Feynman's trick VI

Interesting integral involving the integral representation of $\sec(x)$

We prove the following result using Feynman's trick and the integral respresentation of $\sec(x)$ \[\int_{0}^{\frac{\pi}{2}} \operatorname{arctanh}^2(\sin(x)) dx = \frac{\pi^3}{8}\]
Proof
\begin{align*} S=\int_{0}^{\frac{\pi}{2}} \operatorname{arctanh}^2(\sin(x)) dx = & \int_{0}^{1} \frac{\operatorname{arctanh}^2 w}{\sqrt{1-w^2}} dw \quad (w \mapsto \sin(x))\\ =& \frac{1}{4} \int_{0}^{1} \frac{\ln^2\left(\frac{1+w}{1-w}\right)}{\sqrt{1-w^2}} dw \\ =& \frac{1}{4} \int_{1}^{\infty} \frac{\ln^2(r) }{\sqrt{r}(1+r)} dr \quad \left(r \mapsto \frac{1+w}{1-w}\right)\\ =& \frac{1}{4} \int_{0}^{1} \frac{\ln^2(s) }{\sqrt{s}(1+s)} ds \quad (s \mapsto \frac{1}{r})\\ \end{align*} \[ \therefore S = \frac{1}{4} \int_{0}^{\infty} \frac{\ln^2(r) }{\sqrt{r}(1+r)} dr - \underbrace{\frac{1}{4} \int_{0}^{1} \frac{\ln^2(r) }{\sqrt{r}(1+r)} dr}_{S} = \underbrace{\frac{1}{4} \int_{1}^{\infty} \frac{\ln^2(r) }{\sqrt{r}(1+r)} dr}_{S}\] \begin{align*} \therefore 2S =& \frac{1}{4} \int_{0}^{\infty} \frac{\ln^2(r) }{\sqrt{r}(1+r)} dr\\ =& \frac{1}{4} \int_{0}^{\infty} \frac{ \frac{d^2}{dt^2}\Big|_{t=0+} r^t }{\sqrt{r}(1+r)} dr\\ =& \frac{1}{4} \frac{d^2}{dt^2}\Big|_{t=0+} \int_{0}^{\infty} \frac{ r^{t-\frac{1}{2}} }{(1+r)} dr\\ \end{align*} Recall the integral representation of $\sec(x)$ (Proof in the appendix at the end): \[\sec(x) = \frac{2}{\pi} \int_{0}^{\infty} \frac{y^{\frac{2x}{\pi}}}{y^2+1} dy \; \underset{v=y^2}{\Longrightarrow}\; \pi \sec(\pi x) = \int_{0}^{\infty} \frac{v^{x-\frac{1}{2}}}{v+1}dv \] Therefore \begin{align*} S = \frac{1}{8} \frac{d^2}{dt^2}\Big|_{t=0+} \int_{0}^{\infty} \frac{ r^{t-\frac{1}{2}} }{(1+r)} dr =& \frac{1}{8} \frac{d^2}{dt^2}\Big|_{t=0+} \pi \sec(\pi t)\\ =& \lim_{t \to 0+} \frac{\pi^3}{8}\sec(\pi t)\left[\tan^2(\pi t) + \sec^2(\pi t)\right]\\ =& \frac{\pi^3}{8} \end{align*} \[\boxed{\int_{0}^{\frac{\pi}{2}} \operatorname{arctanh}^2(\sin(x)) dx = \frac{\pi^3}{8}}\]

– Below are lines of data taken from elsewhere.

-- ==== Sys2Proof/Machine/Core.lean ====
section
/-! DEFINITION. The machine behind the host's interface. -/

def Sys2Proof.core : Host.Core :=
  { State := Sys2Proof.Machine.State, Fault := Sys2Proof.Machine.Fault,
    Refusal := Sys2Proof.Machine.Refusal, step := Sys2Proof.Machine.step,
    reset := Sys2Proof.Machine.State.reset }
end

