/-- R176 and R177, the reads of the control context: a read of `pausedAck` returns it at any time and makes the
control context parked exactly when it is 1 with `paused = 1` (the model's reading of R11, log 6); a parked
inspection returns `g`, `o`, `pc` and `irq_state`; neither changes the block. -/
def Obligations.ControlContextReadsReturnState : Prop :=
  (∀ (s : State) (rest : List Action), s.inputs = .readAck :: rest → s.phase = .idle ∨ s.phase = .run →
    step s = .next { s with
      inputs := rest
      outputs := .ackRead s.pausedAck :: s.outputs
      view := if s.paused = true ∧ s.pausedAck = true then .parked else s.view }) ∧
  (∀ (s : State) (rest : List Action), s.inputs = .inspect :: rest → s.phase = .idle → s.view ≠ .unparked →
    step s = .next { s with
      inputs := rest
      outputs := .inspected s.g s.o s.pc s.irqState :: s.outputs })

/-- R38 and R202: before the first `Reset` every operation on the block but `Reset` is refused. -/
def Obligations.OnlyResetBeforeFirstReset : Prop :=
  ∀ s : State, s.phase = .noProgram →
    (s.inputs = [] → step s = .refused .beforeReset) ∧
    (∀ act rest, s.inputs = act :: rest → (∀ image, act ≠ .reset image) → (∀ v, act ≠ .setBrightness v) →
      step s = .refused .beforeReset)

/-- R178 (c) and R179: no `Step` is invoked while one is in progress, and no single-step call while not parked. -/
def Obligations.StepsNeverOverlap : Prop :=
  ∀ (s : State) (rest : List Action),
    (s.phase = .run → s.inputs = .tick :: rest ∨ s.inputs = .singleStep :: rest →
      step s = .refused .overlappingStep) ∧
    (s.phase = .idle → s.inputs = .singleStep :: rest → s.view = .unparked → step s = .refused .notParked)

/-! ### The invariant -/

/-- The reset state meets the invariant. -/
def Obligations.ResetMeetsInvariant : Prop := State.reset.Inv

/-- Every step from a state that meets the invariant gives a state that meets it. -/
def Obligations.StepKeepsInvariant : Prop :=
  ∀ s t : State, s.Inv → step s = .next t → t.Inv

/-- R39 (c) and R168 over any number of steps: while the interrupt state stays ONGOING, the saved banks stay those of
the state it was ONGOING in first. -/
def Obligations.OngoingKeepsSnapshot : Prop :=
  ∀ (n : Nat) (s : State) (trace : Nat → State), trace 0 = s →
    (∀ k, k < n → step (trace k) = .next (trace (k + 1))) → (∀ k, k ≤ n → (trace k).irqState = .ongoing) →
    ∀ i, (trace n).sg.readWord i = s.sg.readWord i ∧ (trace n).so.readWord i = s.so.readWord i

/-! ### Reset while not parked -/

/-- The model's choice (log 29): `Reset(program)` of an idle engine that is not parked has the same effect, for any
image. R200 and R178 (d) allow it, R33 and R177 keep another image for the parked time. -/
def Obligations.ResetOfUnparkedEngine : Prop :=
  ∀ (s : State) (image : Config.Image) (rest : List Action), s.phase = .idle → s.view = .unparked →
    s.inputs = .reset image :: rest → ∃ t, step s = .next t ∧ ResetLeaves image rest s t
end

Appendix: Integral representation of $\sec x$

How do we know that $\displaystyle \sec x= \frac{2}{\pi}\int_{0}^{\infty}\frac{y^\frac{2x}{\pi}}{1+y^2}dy $?

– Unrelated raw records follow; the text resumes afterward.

-- ==== Sys2Proof/Laws/Bank.lean ====
section
/-! SUPPORT. Register banks: reads after writes through the word view. -/

namespace Sys2Proof.Machine

/-- A selector is one of four. -/
theorem sel_cases (i : Sel) : i = 0 ∨ i = 1 ∨ i = 2 ∨ i = 3 := by
  revert i; decide

/-- A read of the word just written gives the value written. -/
@[simp] theorem Bank.readWord_writeWord_same (b : Bank) (i : Sel) (v : Word) :
    (b.writeWord i v).readWord i = v := by
  rcases sel_cases i with rfl | rfl | rfl | rfl <;> rfl

/-- A word write leaves the other words alone. -/
theorem Bank.readWord_writeWord_other (b : Bank) {i j : Sel} (v : Word) (h : j ≠ i) :
    (b.writeWord i v).readWord j = b.readWord j := by
  rcases sel_cases i with rfl | rfl | rfl | rfl <;> rcases sel_cases j with rfl | rfl | rfl | rfl <;>
    first | rfl | exact absurd rfl h

/-- The word view after a word write. -/
theorem Bank.readWord_writeWord (b : Bank) (i j : Sel) (v : Word) :
    (b.writeWord i v).readWord j = if j = i then v else b.readWord j := by
  split
  · rw [‹j = i›, Bank.readWord_writeWord_same]
  · exact Bank.readWord_writeWord_other b v ‹_›

/-- A bank is its four words. -/
theorem Bank.eq_of_readWord_eq {b c : Bank} (h : ∀ i, b.readWord i = c.readWord i) : b = c := by
  have h0 := h 0; have h1 := h 1; have h2 := h 2; have h3 := h 3
  cases b; cases c
  simp_all [Bank.readWord]

@[simp] theorem Bank.readWord_zero (i : Sel) : Bank.zero.readWord i = 0#16 := by
  rcases sel_cases i with rfl | rfl | rfl | rfl <;> rfl

end Sys2Proof.Machine
end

The proof can be obtained trough contour integration in a branch cut but here we will use a more straigthforward approach with the help of the Ramanujan's master theorem

Let $|a|<1$
Recall \[\frac{1}{1+y^2} = \int_{0}^{1} t^{y^2} dt \] Therefore \begin{align*} \int_{0}^{\infty}\frac{y^a}{1+y^2}dy =& \int_{0}^{\infty}\int_{0}^{1} y^a t^{y^2} dtdy\\ =&\int_{0}^{1} \int_{0}^{\infty} y^a t^{y^2} dydt\\ =& \frac{1}{2}\int_{0}^{1} \int_{0}^{\infty} w^{\frac{a}{2}-\frac{1}{2}} t^{w} dwdt \quad (w \mapsto y^2) \end{align*} The integral $\displaystyle \int_{0}^{\infty} w^{\frac{a}{2}-\frac{1}{2}} t^{w} dw$ is the Mellin transform of $\displaystyle t^w$ at $\displaystyle \frac{a+1}{2}$
Recall that \[t^w = e^{w\ln(t)} = \sum_{n=0}^{\infty} \frac{\ln^n(t)w^n}{n!} = \sum_{n=0}^{\infty} \frac{(-\ln(t))^n(-w^n)}{n!} \] Therefore, by Ramanujan's master theorem \[ \int_{0}^{\infty} w^{\frac{a}{2}-\frac{1}{2}} t^{w} dw = \Gamma\left(\frac{a+1}{2}\right)\left[-\ln(t)\right]^{-\frac{a+1}{2}} \] Therefore \begin{align*} \frac{1}{2}\int_{0}^{1} \int_{0}^{\infty} w^{\frac{a}{2}-\frac{1}{2}} t^{w} dwdt =& \frac{1}{2}\int_{0}^{1} \Gamma\left(\frac{a+1}{2}\right)\left[-\ln(t)\right]^{-\frac{a+1}{2}} dt\\ =& \frac{1}{2}\Gamma\left(\frac{a+1}{2}\right)\int_{0}^{1}\left[-\ln(t)\right]^{-\frac{a+1}{2}} dt\\ =& \frac{1}{2}\Gamma\left(\frac{a+1}{2}\right)\int_{0}^{1}v^{-\frac{a+1}{2}}e^{-v} dv \quad (v\mapsto -ln(t))\\ =& \frac{1}{2}\Gamma\left(\frac{a+1}{2}\right)\Gamma\left(\frac{1-a}{2}\right) \end{align*} Finally, recall the Euler's reflection formula \[\Gamma(z)\Gamma(1-z)= \frac{\pi}{\sin \pi z} = \pi \csc \pi z \] Therefore \[\int_{0}^{\infty}\frac{y^a}{1+y^2}dy = \frac{1}{2}\Gamma\left(\frac{a+1}{2}\right)\Gamma\left(\frac{1-a}{2}\right) = \frac{\pi}{2} \csc\left(\pi \frac{1+a}{2}\right)=\frac{\pi}{2} \sec\left(\pi \frac{a}{2}\right)\] If we let $\displaystyle x = \pi \frac{a}{2}$ then $\displaystyle a=\frac{2x}{\pi}$. Then \[\boxed{\frac{2}{\pi}\int_{0}^{\infty}\frac{y^\frac{2x}{\pi}}{1+y^2}dy = \sec x}\]